def State.liveIbx (s : State) (off : Nat) : List (Fld × Nat) :=
  if off = Reg.IBX_STATUS then
    [(Reg.IBX_STATUS_PENDING, s.ibx.pending), (Reg.IBX_STATUS_BUSY, b2n s.ibx.streaming.isSome),
     (Reg.IBX_STATUS_WAIT_HOST, b2n s.ibx.waitsHost), (Reg.IBX_STATUS_MODEL, s.ibx.lastModel), (Reg.IBX_STATUS_CLOSED, s.ibx.closed.length)]
  else if off = Reg.IBX_MODEL_INFO then
    match s.ibx.model? (s.rd Reg.IBX_MODEL_SEL_MODEL) with
    | some m =>
      [(Reg.IBX_MODEL_INFO_STATE, m.st.code), (Reg.IBX_MODEL_INFO_NSHARD, m.shards.length), (Reg.IBX_MODEL_INFO_NTREE, m.ntree),
       (Reg.IBX_MODEL_INFO_NOUT, m.nout)]
    | none => []
  else []

def StkState.code : StkState → Nat
  | .off => 0
  | .training => 1
  | .service => 2
  | .selfRefresh => 3
  | .down => 4

def State.liveStk (s : State) (n off : Nat) : List (Fld × Nat) :=
  let x := s.stk n
  if off = Reg.STK_STATUS n then
    [(Reg.STK_STATUS_STATE n, x.st.code), (Reg.STK_STATUS_RETRAINING n, b2n x.retraining.isSome),
     (Reg.STK_STATUS_RETRAIN_CH n, x.retraining.getD x.lastCh), (Reg.STK_STATUS_TEMP n, x.temp), (Reg.STK_STATUS_CH_DOWN n, x.chDown.toNat)]
  else []

/-- Bit p: a pair satisfies a test. -/
def pairBits (f : Nat → Bool) : Nat := (List.range 8).foldl (fun a p => a + b2n (f p) * 2 ^ p) 0

/-- The lowest committed epoch over the wafer's groups. -/
def State.lowestCommit (s : State) : Nat :=
  match s.liveGroups.map (fun g => NatMap.get s.jrn.committed 0 g) with
  | [] => 0
  | e :: es => es.foldl min e

/-- DEDUCED (log entry 52). -/
def State.liveJrn (s : State) (off : Nat) : List (Fld × Nat) :=
  let n := s.rd Reg.JRN_STREAM_SEL_STREAM
  let st := s.jrn.streamSt n
  if off = Reg.JRN_STATUS then
    [(Reg.JRN_STATUS_FULL, pairBits (fun p => (s.jrn.pair p).full)), (Reg.JRN_STATUS_SINGLE, pairBits s.pairSingle),
     (Reg.JRN_STATUS_WAIT_HOST, b2n s.jrn.stop.isSome)]
  else if off = Reg.JRN_EPOCH 0 then [(Reg.JRN_EPOCH_EPOCH 0, s.jrn.epoch)]
  else if off = Reg.JRN_EPOCH 1 then [(Reg.JRN_EPOCH_EPOCH 1, s.lowestCommit)]
  else if off = Reg.JRN_STREAM_SEQ 0 then [(Reg.JRN_STREAM_SEQ_SEQ 0, st.nextSeq)]
  else if off = Reg.JRN_STREAM_SEQ 1 then
    [(Reg.JRN_STREAM_SEQ_SEQ 1, ((s.stream n).map (fun x => NatMap.get (s.herd x.target).taken 0 n)).getD 0)]
  else if off = Reg.JRN_STREAM_SEQ 2 then [(Reg.JRN_STREAM_SEQ_SEQ 2, st.retired)]
  else []

/-- PHASE: HERD_LOAD once a load's broadcast has left no tile missing (R197). DEDUCED (log entry 52). -/
def State.phaseCode (s : State) : Nat :=
  match s.img.phase with
  | .idle => 0
  | .verify => 1
  | .commit => 2
  | .broadcast => if s.bru.bcastOn = true ∧ s.bru.missing = [] then 4 else 3
  | .herdLoad => 4
  | .done => 5

def State.liveImg (s : State) (off loc : Nat) : List (Fld × Nat) :=
  let c := s.img.committed
  if off = Reg.IMG_LOAD_STATUS then
    [(Reg.IMG_LOAD_STATUS_PHASE, s.phaseCode), (Reg.IMG_LOAD_STATUS_LOCKED, b2n s.locked), (Reg.IMG_LOAD_STATUS_WHOLE_VALID, b2n c.isSome)]
  else if off = Reg.IMG_SVN then
    [(Reg.IMG_SVN_MIN_SVN, s.fuses.minSvn), (Reg.IMG_SVN_CUR_SVN, (c.map Committed.svn).getD 0)]
  else if off = Reg.IMG_KEY_STATUS then
    [(Reg.IMG_KEY_STATUS_PROGRAMMED, (List.range 4).foldl (fun a k => a + b2n (s.fuses.slot k).isSome * 2 ^ k) 0),
     (Reg.IMG_KEY_STATUS_REVOKED, s.fuses.revoked.toNat), (Reg.IMG_KEY_STATUS_LAST_SLOT, (c.map Committed.slot).getD 0)]
  else if 0x80 ≤ loc ∧ loc < 0xC0 then
    [(⟨off, 63, 0⟩, ((c.map (fun x => x.digest.toNat)).getD 0) / 2 ^ (64 * ((loc - 0x80) / 8)) % 2 ^ 64)]
  else []

/-- Milliseconds since the reset was released. -/
def State.elapsedMs (s : State) : Nat := (s.devTime.toNat - s.bru.since) / 65536 / 1000000

/-- What the registers of the bring-up engine show. DESIGN CHOICE (log entry 93). -/
def State.liveBru (s : State) (off : Nat) : List (Fld × Nat) :=
  let b := s.bru
  if off = Reg.BRU_STATUS then
    [(Reg.BRU_STATUS_STAGE, b.stageNow), (Reg.BRU_STATUS_WARM, b2n b.warm), (Reg.BRU_STATUS_WAIT_HOST, b2n (decide (b.stops ≠ []))),
     (Reg.BRU_STATUS_WAIT_IMAGE, b2n b.waitImage), (Reg.BRU_STATUS_FROZEN, b2n b.frozen),
     (Reg.BRU_STATUS_LATE, b2n (decide (b.stage ≠ 0) && Config.retriesLate b.since s.now64.toNat)),
     (Reg.BRU_STATUS_ELAPSED_MS, (if b.stage = 7 then b.elapsed else s.elapsedMs) % 2 ^ 32)]
  else if off = Reg.BRU_MAP ∧ b.frozen = true ∧ s.rd Reg.BRU_MAP_SEL_PHX < 33 then
    let ph := s.rd Reg.BRU_MAP_SEL_PHY * 33 + s.rd Reg.BRU_MAP_SEL_PHX
    let m := s.hmap ph
    [(Reg.BRU_MAP_LOGICAL, (s.lherd ph).getD 0), (Reg.BRU_MAP_HOLDS, b2n (s.lherd ph).isSome), (Reg.BRU_MAP_RETIRED, b2n m.retired),
     (Reg.BRU_MAP_SKIP_ROW, m.skipRow), (Reg.BRU_MAP_SKIP_TILE, m.skipOf (s.rd Reg.BRU_MAP_SEL_ROW))]
  else []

□ □ □ □

◆ Exercise requirements ◆
The records must be reproduced in full. Nothing should differ.

◆ Task response ◆
def State.liveIbx (s : State) (off : Nat) : List (Fld × Nat) :=
  if off = Reg.IBX_STATUS then
    [(Reg.IBX_STATUS_PENDING, s.ibx.pending), (Reg.IBX_STATUS_BUSY, b2n s.ibx.streaming.isSome),
     (Reg.IBX_STATUS_WAIT_HOST, b2n s.ibx.waitsHost), (Reg.IBX_STATUS_MODEL, s.ibx.lastModel), (Reg.IBX_STATUS_CLOSED, s.ibx.closed.length)]
  else if off = Reg.IBX_MODEL_INFO then
    match s.ibx.model? (s.rd Reg.IBX_MODEL_SEL_MODEL) with
    | some m =>
      [(Reg.IBX_MODEL_INFO_STATE, m.st.code), (Reg.IBX_MODEL_INFO_NSHARD, m.shards.length), (Reg.IBX_MODEL_INFO_NTREE, m.ntree),
       (Reg.IBX_MODEL_INFO_NOUT, m.nout)]
    | none => []
  else []

def StkState.code : StkState → Nat
  | .off => 0
  | .training => 1
  | .service => 2
  | .selfRefresh => 3
  | .down => 4

def State.liveStk (s : State) (n off : Nat) : List (Fld × Nat) :=
  let x := s.stk n
  if off = Reg.STK_STATUS n then
    [(Reg.STK_STATUS_STATE n, x.st.code), (Reg.STK_STATUS_RETRAINING n, b2n x.retraining.isSome),
     (Reg.STK_STATUS_RETRAIN_CH n, x.retraining.getD x.lastCh), (Reg.STK_STATUS_TEMP n, x.temp), (Reg.STK_STATUS_CH_DOWN n, x.chDown.toNat)]
  else []

/-- Bit p: a pair satisfies a test. -/
def pairBits (f : Nat → Bool) : Nat := (List.range 8).foldl (fun a p => a + b2n (f p) * 2 ^ p) 0

/-- The lowest committed epoch over the wafer's groups. -/
def State.lowestCommit (s : State) : Nat :=
  match s.liveGroups.map (fun g => NatMap.get s.jrn.committed 0 g) with
  | [] => 0
  | e :: es => es.foldl min e

/-- DEDUCED (log entry 52). -/
def State.liveJrn (s : State) (off : Nat) : List (Fld × Nat) :=
  let n := s.rd Reg.JRN_STREAM_SEL_STREAM
  let st := s.jrn.streamSt n
  if off = Reg.JRN_STATUS then
    [(Reg.JRN_STATUS_FULL, pairBits (fun p => (s.jrn.pair p).full)), (Reg.JRN_STATUS_SINGLE, pairBits s.pairSingle),
     (Reg.JRN_STATUS_WAIT_HOST, b2n s.jrn.stop.isSome)]
  else if off = Reg.JRN_EPOCH 0 then [(Reg.JRN_EPOCH_EPOCH 0, s.jrn.epoch)]
  else if off = Reg.JRN_EPOCH 1 then [(Reg.JRN_EPOCH_EPOCH 1, s.lowestCommit)]
  else if off = Reg.JRN_STREAM_SEQ 0 then [(Reg.JRN_STREAM_SEQ_SEQ 0, st.nextSeq)]
  else if off = Reg.JRN_STREAM_SEQ 1 then
    [(Reg.JRN_STREAM_SEQ_SEQ 1, ((s.stream n).map (fun x => NatMap.get (s.herd x.target).taken 0 n)).getD 0)]
  else if off = Reg.JRN_STREAM_SEQ 2 then [(Reg.JRN_STREAM_SEQ_SEQ 2, st.retired)]
  else []

/-- PHASE: HERD_LOAD once a load's broadcast has left no tile missing (R197). DEDUCED (log entry 52). -/
def State.phaseCode (s : State) : Nat :=
  match s.img.phase with
  | .idle => 0
  | .verify => 1
  | .commit => 2
  | .broadcast => if s.bru.bcastOn = true ∧ s.bru.missing = [] then 4 else 3
  | .herdLoad => 4
  | .done => 5

def State.liveImg (s : State) (off loc : Nat) : List (Fld × Nat) :=
  let c := s.img.committed
  if off = Reg.IMG_LOAD_STATUS then
    [(Reg.IMG_LOAD_STATUS_PHASE, s.phaseCode), (Reg.IMG_LOAD_STATUS_LOCKED, b2n s.locked), (Reg.IMG_LOAD_STATUS_WHOLE_VALID, b2n c.isSome)]
  else if off = Reg.IMG_SVN then
    [(Reg.IMG_SVN_MIN_SVN, s.fuses.minSvn), (Reg.IMG_SVN_CUR_SVN, (c.map Committed.svn).getD 0)]
  else if off = Reg.IMG_KEY_STATUS then
    [(Reg.IMG_KEY_STATUS_PROGRAMMED, (List.range 4).foldl (fun a k => a + b2n (s.fuses.slot k).isSome * 2 ^ k) 0),
     (Reg.IMG_KEY_STATUS_REVOKED, s.fuses.revoked.toNat), (Reg.IMG_KEY_STATUS_LAST_SLOT, (c.map Committed.slot).getD 0)]
  else if 0x80 ≤ loc ∧ loc < 0xC0 then
    [(⟨off, 63, 0⟩, ((c.map (fun x => x.digest.toNat)).getD 0) / 2 ^ (64 * ((loc - 0x80) / 8)) % 2 ^ 64)]
  else []

/-- Milliseconds since the reset was released. -/
def State.elapsedMs (s : State) : Nat := (s.devTime.toNat - s.bru.since) / 65536 / 1000000

/-- What the registers of the bring-up engine show. DESIGN CHOICE (log entry 93). -/
def State.liveBru (s : State) (off : Nat) : List (Fld × Nat) :=
  let b := s.bru
  if off = Reg.BRU_STATUS then
    [(Reg.BRU_STATUS_STAGE, b.stageNow), (Reg.BRU_STATUS_WARM, b2n b.warm), (Reg.BRU_STATUS_WAIT_HOST, b2n (decide (b.stops ≠ []))),
     (Reg.BRU_STATUS_WAIT_IMAGE, b2n b.waitImage), (Reg.BRU_STATUS_FROZEN, b2n b.frozen),
     (Reg.BRU_STATUS_LATE, b2n (decide (b.stage ≠ 0) && Config.retriesLate b.since s.now64.toNat)),
     (Reg.BRU_STATUS_ELAPSED_MS, (if b.stage = 7 then b.elapsed else s.elapsedMs) % 2 ^ 32)]
  else if off = Reg.BRU_MAP ∧ b.frozen = true ∧ s.rd Reg.BRU_MAP_SEL_PHX < 33 then
    let ph := s.rd Reg.BRU_MAP_SEL_PHY * 33 + s.rd Reg.BRU_MAP_SEL_PHX
    let m := s.hmap ph
    [(Reg.BRU_MAP_LOGICAL, (s.lherd ph).getD 0), (Reg.BRU_MAP_HOLDS, b2n (s.lherd ph).isSome), (Reg.BRU_MAP_RETIRED, b2n m.retired),
     (Reg.BRU_MAP_SKIP_ROW, m.skipRow), (Reg.BRU_MAP_SKIP_TILE, m.skipOf (s.rd Reg.BRU_MAP_SEL_ROW))]
  else []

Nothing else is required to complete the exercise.